[EXERCISE DATA Boundary: Start]
-- ==== Sys2Proof/Machine/Ops.lean ====
section
/-! DEFINITION. The shared operations over the state: cores, groups, paths and their registers (R202, R208), the path in
focus and what a word does to it (R21, R29, R349), raising a trap (R377, R379), clause boundaries (R330, R356), and
starting and retiring fibres. Taking a trap and returning from one stand in Machine/Trap.lean beside the frame. -/

namespace Sys2Proof.Machine

/-- The outcome of an instruction or event. -/
abbrev Out := Host.Outcome State Fault Refusal

/-! ## Access to the parts of the state -/

/-- A core; one that nothing has touched is as after reset, with the device's count as its copy of global time (log 3). -/
def getCore (s : State) (c : Nat) : Core := match tget s.cores c with | some k => k | none => { Core.reset with timeCopy := s.time.now }
def modCore (s : State) (c : Nat) (f : Core → Core) : State := { s with cores := tset s.cores c (f (getCore s c)) }
def getCluster (s : State) (c : Nat) : Cluster := tgetD s.clusters c Cluster.reset
def modCluster (s : State) (c : Nat) (f : Cluster → Cluster) : State :=
  { s with clusters := tset s.clusters c (f (getCluster s c)) }
def setGroup (s : State) (g : Nat) (x : Group) : State := { s with groups := tset s.groups g x }
def modGroup (s : State) (g : Nat) (f : Group → Group) : State :=
  match tget s.groups g with
  | some x => setGroup s g (f x)
  | none => s
def modBlock (s : State) (b : Nat) (f : Block → Block) : State :=
  match tget s.blocks b with
  | some x => { s with blocks := tset s.blocks b (f x) }
  | none => s
/-- The path of a group that holds a lane. -/
def pathOf (g : Group) (l : Nat) : Option Path := g.paths.find? (fun p => p.mask.getLsbD l)
/-- The path that holds a lane changed. -/
def modPath (g : Group) (l : Nat) (f : Path → Path) : Group :=
  { g with paths := g.paths.map (fun p => if p.mask.getLsbD l then f p else p) }
/-- The cluster of a core, and the die of a core. -/
def clusterOf (core : Nat) : Nat := core / 4
def dieOfCore (core : Nat) : Nat := core / 256
/-- Lanes of a group: 8, 16, 32 or 64 (Table 9.6). -/
def groupWidth (g : Group) : Nat := 8 * 2 ^ g.wcode
/-- GN of R383, the key of a group. -/
def gnOf (core gid : Nat) : Nat := core * 192 + gid
/-- A new name of a record in flight. -/
def freshId (s : State) : Nat × State := (s.nextId, { s with nextId := s.nextId + 1 })
/-- A free value (R253 apart, every value the spec leaves open that a run must hold; log 2). -/
def drawFree (s : State) : W64 × State := (Config.freeWord s.free, { s with free := s.free + 1 })

/-- An event counter of a core raised (Table 13.9). -/
def perfAdd (s : State) (c e n : Nat) : State :=
  modCore s c (fun k => { k with perf := tset k.perf e (tgetD k.perf e 0 + BitVec.ofNat 64 n) })

/-! ## Registers -/

def getFibre (g : Group) (l : Nat) : Fibre := tgetD g.lanes l Fibre.none
def setFibre (g : Group) (l : Nat) (f : Fibre) : Group := { g with lanes := tset g.lanes l f }
def modFibre (g : Group) (l : Nat) (f : Fibre → Fibre) : Group := setFibre g l (f (getFibre g l))
/-- Slot of a logical register (R202). -/
def slotOf (g : Group) (j : Nat) : Nat := j % g.depth
/-- Logical index of window register `r` of a fibre (R202). -/
def logicalOf (f : Fibre) (r : Nat) : Nat := f.wb.toNat + r
/-- v[r] of a fibre (R202). -/
def vGet (g : Group) (l r : Nat) : W64 := let f := getFibre g l; tgetD f.slots (slotOf g (logicalOf f r)) 0
/-- v[r] of a fibre written (R202). -/
def vSet (g : Group) (l r : Nat) (v : W64) : Group :=
  modFibre g l (fun f => { f with slots := tset f.slots (slotOf g (logicalOf f r)) v })
/-- s[r] of a group (R208). -/
def sGet (g : Group) (r : Nat) : W64 := tgetD g.sregs r 0
/-- s[r] written (R208). -/
def sSet (g : Group) (r : Nat) (v : W64) : Group := { g with sregs := tset g.sregs r v }
/-- Predicate byte pk of a lane (R210). -/
def predByte (g : Group) (l : Nat) (k : Nat) : Byte := ((getFibre g l).pred >>> (8 * k)).setWidth 8
/-- Predicate byte pk of a lane written. -/
def predSet (g : Group) (l k : Nat) (b : Byte) : Group :=
  modFibre g l (fun f => { f with pred := (f.pred &&& ~~~((0xFF : W64) <<< (8 * k))) ||| (b.setWidth 64 <<< (8 * k)) })
/-- Exception flags joined into a lane's LSTAT (R216). -/
def flagsAdd (g : Group) (l : Nat) (fl : Flags) : Group :=
  if fl = noFlags then g else modFibre g l (fun f => { f with lstat := lstatSetFlags f.lstat fl })
/-- Lanes of a group that hold live fibres. -/
def liveMask (g : Group) : LaneMask := maskOf ((g.lanes.filter (fun x => x.2.live)).map Prod.fst)
/-- Whether a lane is a helper: HELPER is ignored while the trap depth is 1 or more (R362, R380). -/
def isHelper (g : Group) (l : Nat) : Bool := g.tdepth = 0 && lstatHelper (getFibre g l).lstat

/-! ## The word in focus -/

/-- The group and path that a word instruction acts on. -/
structure Ctx where
  gk : Nat
  grp : Group
  path : Path
  /-- The lane that names the path. -/
  lane : Nat
  deriving DecidableEq, Repr

/-- The path in focus, if it exists. -/
def ctxOf (s : State) : Option Ctx :=
  match s.focus with
  | none => none
  | some (gk, l) =>
    match tget s.groups gk with
    | none => none
    | some grp =>
      match pathOf grp l with
      | none => none
      | some p => some ⟨gk, grp, p, l⟩

/-- What a word does: it completes, it completes and sends each lane to an address, it completes and leaves some paths, it
traps, or it stalls. -/
inductive WRes where
  | ok (s : State)
  /-- Next address of each lane whose fibre still exists (R349). -/
  | go (s : State) (next : Tbl W32)
  /-- The paths that take the place of the path in focus. -/
  | flow (s : State) (ps : List Path)
  | trap (t : TrapInfo)
  /-- The word waits; the state holds what it has set going (a snoop, a drain). -/
  | stall (s : State)

/-- COUNT of a header word (Table 2.1). -/
def hdrCount (h : Nat) : Nat := bitsOf h 20 4
/-- Address of the clause that follows a clause (R19). DESIGN CHOICE (log 88): past the end of a full overlay of 65,536 bytes the
spec does not say whether the address wraps, faults or carries; the sum carries into offset 0 of the next overlay number. -/
def nextClause (p : Path) : W32 := p.pc + BitVec.ofNat 32 (4 * (hdrCount p.hdr + 1))

/-- A trap record for a path at its word; the index and words are those of its prefix and word (R36). -/
def mkTrap (p : Path) (cause sub : Nat) (info : W64) (lanes : LaneMask) (lc : Tbl Nat) : TrapInfo :=
  { cause := cause, sub := sub, info := info, lanes := lanes, lcause := lc, word := p.cur,
    pfxw := match p.pfx with | some w => w.toNat | none => 0 }

/-- The illegal-instruction trap with a sub-cause (Table 15.1, code 1; Table 2.8). -/
def illegalTrap (p : Path) (e : Illegal) : TrapInfo := mkTrap p 1 e.code 0 p.mask []
/-- OPERAND found when the word runs (Table 2.8). -/
def operandTrap (cx : Ctx) : WRes := .trap (illegalTrap cx.path .operand)
/-- The precise memory trap of R452 at a word. -/
def memTrap (cx : Ctx) (sub : Nat) (va : W64) : WRes := .trap (mkTrap cx.path 2 sub va cx.path.mask [])

/-- A path put into a trap at its word (R379 step 1). A prefixed word's path stands at its PFX (R36). -/
def trapPath (t : TrapInfo) (p : Path) : Path :=
  { p with wait := .trap t, widx := if p.pfx.isSome then p.widx - 1 else p.widx, pfx := none, stalled := false }

/-- A precise trap raised at the word in focus (R377, R379): the word has no effect and the path stops at it. -/
def raiseTrap (cx : Ctx) (t : TrapInfo) (s : State) : State :=
  modGroup s cx.gk (fun g => modPath g cx.lane (trapPath t))

/-- A word that stalls in place (R21): the group keeps its slot and the core counts one clause-stall event. -/
def stallAt (cx : Ctx) (s : State) : State :=
  if cx.path.stalled then s
  else perfAdd (modGroup s cx.gk (fun g => modPath g cx.lane (fun p => { p with stalled := true }))) cx.grp.core 2 1

/-! ## Clause boundaries -/

/-- Whether a group is stopped by a trap being taken: a trapping path, a listed memory word, or a deliverable imprecise
cause (R117, R379, R381). -/
def wordFaulted (w : MemWord) : Bool := w.lanes.any (fun x => match x.2.st with | .listed _ _ => true | _ => false)
def groupTrapping (g : Group) : Bool :=
  g.paths.any (fun p => match p.wait with | .trap _ => true | _ => false)
    || g.words.any wordFaulted || (g.imp.isSome && g.tdepth = 0)

/-- Whether a path may be merged or parked now (R330, R356, R366). -/
def atRest (p : Path) : Bool :=
  p.widx = 0 && p.loop.isNone && (match p.wait with | .ready => true | .parked => true | _ => false)

/-- A lane parked at `pc`: its top rejoin entry is the address (R356). -/
def parksAt (g : Group) (pc : W32) (l : Nat) : Bool :=
  match (getFibre g l).rejoin with
  | t :: _ => t = pc
  | [] => false

/-- Paths at one address and of one kind joined into the first of them; the number of merges. -/
def mergeInto (acc : List Path × Nat) (p : Path) : List Path × Nat :=
  if !(atRest p) then (acc.1 ++ [p], acc.2)
  else
    let same := fun (q : Path) => atRest q && q.pc = p.pc && q.wait = p.wait
    if acc.1.any same then
      (acc.1.map (fun q => if same q then { q with mask := q.mask ||| p.mask, lndCheck := q.lndCheck ||| p.lndCheck, yielded := q.yielded && p.yielded }
        else q), acc.2 + 1)
    else (acc.1 ++ [p], acc.2)

/-- A path split into its parked fibres and the others (R356). -/
def splitParked (g : Group) (p : Path) : List Path :=
  if !(atRest p) then [p]
  else
    let pk := maskOf ((lanesOf p.mask).filter (parksAt g p.pc))
    let un := p.mask &&& ~~~pk
    if pk = 0 then [{ p with wait := .ready }]
    else if un = 0 then [{ p with wait := .parked }]
    else [{ p with mask := un, lndCheck := p.lndCheck &&& un, wait := .ready }, { p with mask := pk, lndCheck := p.lndCheck &&& pk, wait := .parked }]

/-- Whether the top entry of a parked lane is released: every live fibre that holds the address at that depth is parked on
it (R356). `parked` are the parked lanes. -/
def entryReleased (g : Group) (parked : LaneMask) (t : W32) (d : Nat) : Bool :=
  (lanesOf (liveMask g)).all (fun l =>
    let st := (getFibre g l).rejoin
    if st.reverse[d]? = some t then parked.getLsbD l && st.length = d + 1 else true)

/-- One release of R356, if some entry is due: its fibres pop it and form one path at the address. -/
def releaseOne (g : Group) : Option Group :=
  let parked := (g.paths.filter (fun p => p.wait = .parked)).foldl (fun a p => a ||| p.mask) (0 : LaneMask)
  let due := (lanesOf parked).find? (fun l =>
    match (getFibre g l).rejoin with
    | t :: r => entryReleased g parked t r.length
    | [] => false)
  match due with
  | none => none
  | some l =>
    match (getFibre g l).rejoin with
    | [] => none
    | t :: r =>
      let ls := (lanesOf parked).filter (fun k =>
        match (getFibre g k).rejoin with
        | t' :: r' => t' = t && r'.length = r.length
        | [] => false)
      let m := maskOf ls
      let g1 := ls.foldl (fun (a : Group) k => modFibre a k (fun f => { f with rejoin := f.rejoin.tail })) g
      match g.paths.find? (fun p => p.wait = .parked && p.mask.getLsbD l) with
      | none => none
      | some q =>
        let lnd := (g.paths.filter (fun p => p.wait = .parked)).foldl (fun a p => a ||| p.lndCheck) (0 : LaneMask)
        let rest := (g1.paths.map (fun p =>
          if p.wait = .parked then { p with mask := p.mask &&& ~~~m, lndCheck := p.lndCheck &&& ~~~m } else p)).filter (fun p => p.mask ≠ 0)
        some { g1 with paths := rest ++ [{ q with mask := m, lndCheck := lnd &&& m, wait := .ready, pc := t }] }

/-- Merging, parking and releasing at a clause boundary until nothing changes; `n` bounds the releases. -/
def settlePaths : Nat → Group → Nat → Group × Nat
  | 0, g, k => (g, k)
  | n + 1, g, k =>
    let ps := (g.paths.map (splitParked g)).flatten
    let (ms, c) := ps.foldl mergeInto ([], 0)
    let g1 := { g with paths := ms }
    match releaseOne g1 with
    | none => (g1, k + c)
    | some g2 => settlePaths n g2 (k + c)

/-- The grouping stage at a clause boundary of a group (R330, R356): MERGE events are counted (Table 13.9). -/
def boundary (s : State) (gk : Nat) : State :=
  match tget s.groups gk with
  | none => s
  | some g =>
    let (g1, k) := settlePaths 1040 g 0
    let s1 := setGroup s gk g1
    if k = 0 then s1 else perfAdd s1 g.core 6 k

/-- A path that ends its clause and stands at an address (R29, R349). -/
def landAt (p : Path) (pc : W32) : Path :=
  { p with pc := pc, widx := 0, pfx := none, y0 := none, y1 := none, y2 := none, wait := .ready, stalled := false,
           lndCheck := 0, yielded := bitsOf p.hdr 4 1 = 1, fresh := true, age := 0, aged := false }

/-- The word has issued: ISSUE is counted and the group's last issue noted (R331, Table 13.9). -/
def countIssue (s : State) (gk : Nat) (g : Group) : State :=
  let s1 := perfAdd s g.core 1 1
  modGroup s1 gk (fun x => { x with lastIssue := ((tgetD (getCore s g.core).perf 0 0).toNat) })

/-- After a word that completes, the path goes to its next word, or ends its clause and goes to the next one (R19, R21). -/
def advance (cx : Ctx) (s : State) : State :=
  let s1 := countIssue s cx.gk cx.grp
  if cx.path.widx ≥ hdrCount cx.path.hdr then
    boundary (modGroup s1 cx.gk (fun g => modPath g cx.lane (fun p => landAt p (nextClause cx.path)))) cx.gk
  else
    modGroup s1 cx.gk (fun g => modPath g cx.lane (fun p => { p with widx := p.widx + 1, pfx := none, stalled := false }))

/-- The paths that the lanes of a path form at their next addresses; a running loop goes with the first (R349, R366). -/
def pathsFrom (p : Path) : List (W32 × LaneMask) → List Path
  | [] => []
  | (a, m) :: t => { landAt p a with mask := m } :: pathsFrom p t

/-- Lanes gathered by next address. -/
def byTarget (t : Tbl W32) : List (W32 × LaneMask) :=
  t.foldl (fun (acc : List (W32 × LaneMask)) x =>
    if acc.any (fun y => y.1 = x.2) then acc.map (fun y => if y.1 = x.2 then (y.1, y.2 ||| laneBit x.1) else y)
    else acc ++ [(x.2, laneBit x.1)]) []

/-- The path in focus replaced by some paths, after a word that ends its clause (R349). -/
def flowTo (cx : Ctx) (ps : List Path) (s : State) : State :=
  let s1 := countIssue s cx.gk cx.grp
  let s2 := modGroup s1 cx.gk (fun g =>
    { g with paths := (g.paths.map (fun p => if p.mask.getLsbD cx.lane then ps else [p])).flatten })
  boundary s2 cx.gk
/-- After a control word: the lanes that share a next address form one path each (R349). -/
def goTo (cx : Ctx) (next : Tbl W32) (s : State) : State := flowTo cx (pathsFrom cx.path (byTarget next)) s

/-- The word in focus carried out: refused when no path is in focus, stalled while a register it names is pending (R21),
otherwise as `f` says. -/
def runWord (s : State) (pending : Ctx → Bool) (f : Ctx → WRes) : Out :=
  match ctxOf s with
  | none => .refused .noPath
  | some cx =>
    if pending cx then .next (stallAt cx s)
    else match f cx with
      | .ok s' => .next (advance cx s')
      | .go s' next => .next (goTo cx next s')
      | .flow s' ps => .next (flowTo cx ps s')
      | .trap t => .next (raiseTrap cx t s)
      | .stall s' => .next (stallAt cx s')

end Sys2Proof.Machine
end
[EXERCISE DATA Boundary: End]
- [EXERCISE INSTRUCTIONS]
The expected answer is every line above in which the word "time" appears.

- [FINISHED EXERCISE]
/-- A core; one that nothing has touched is as after reset, with the device's count as its copy of global time (log 3). -/
def getCore (s : State) (c : Nat) : Core := match tget s.cores c with | some k => k | none => { Core.reset with timeCopy := s.time.now }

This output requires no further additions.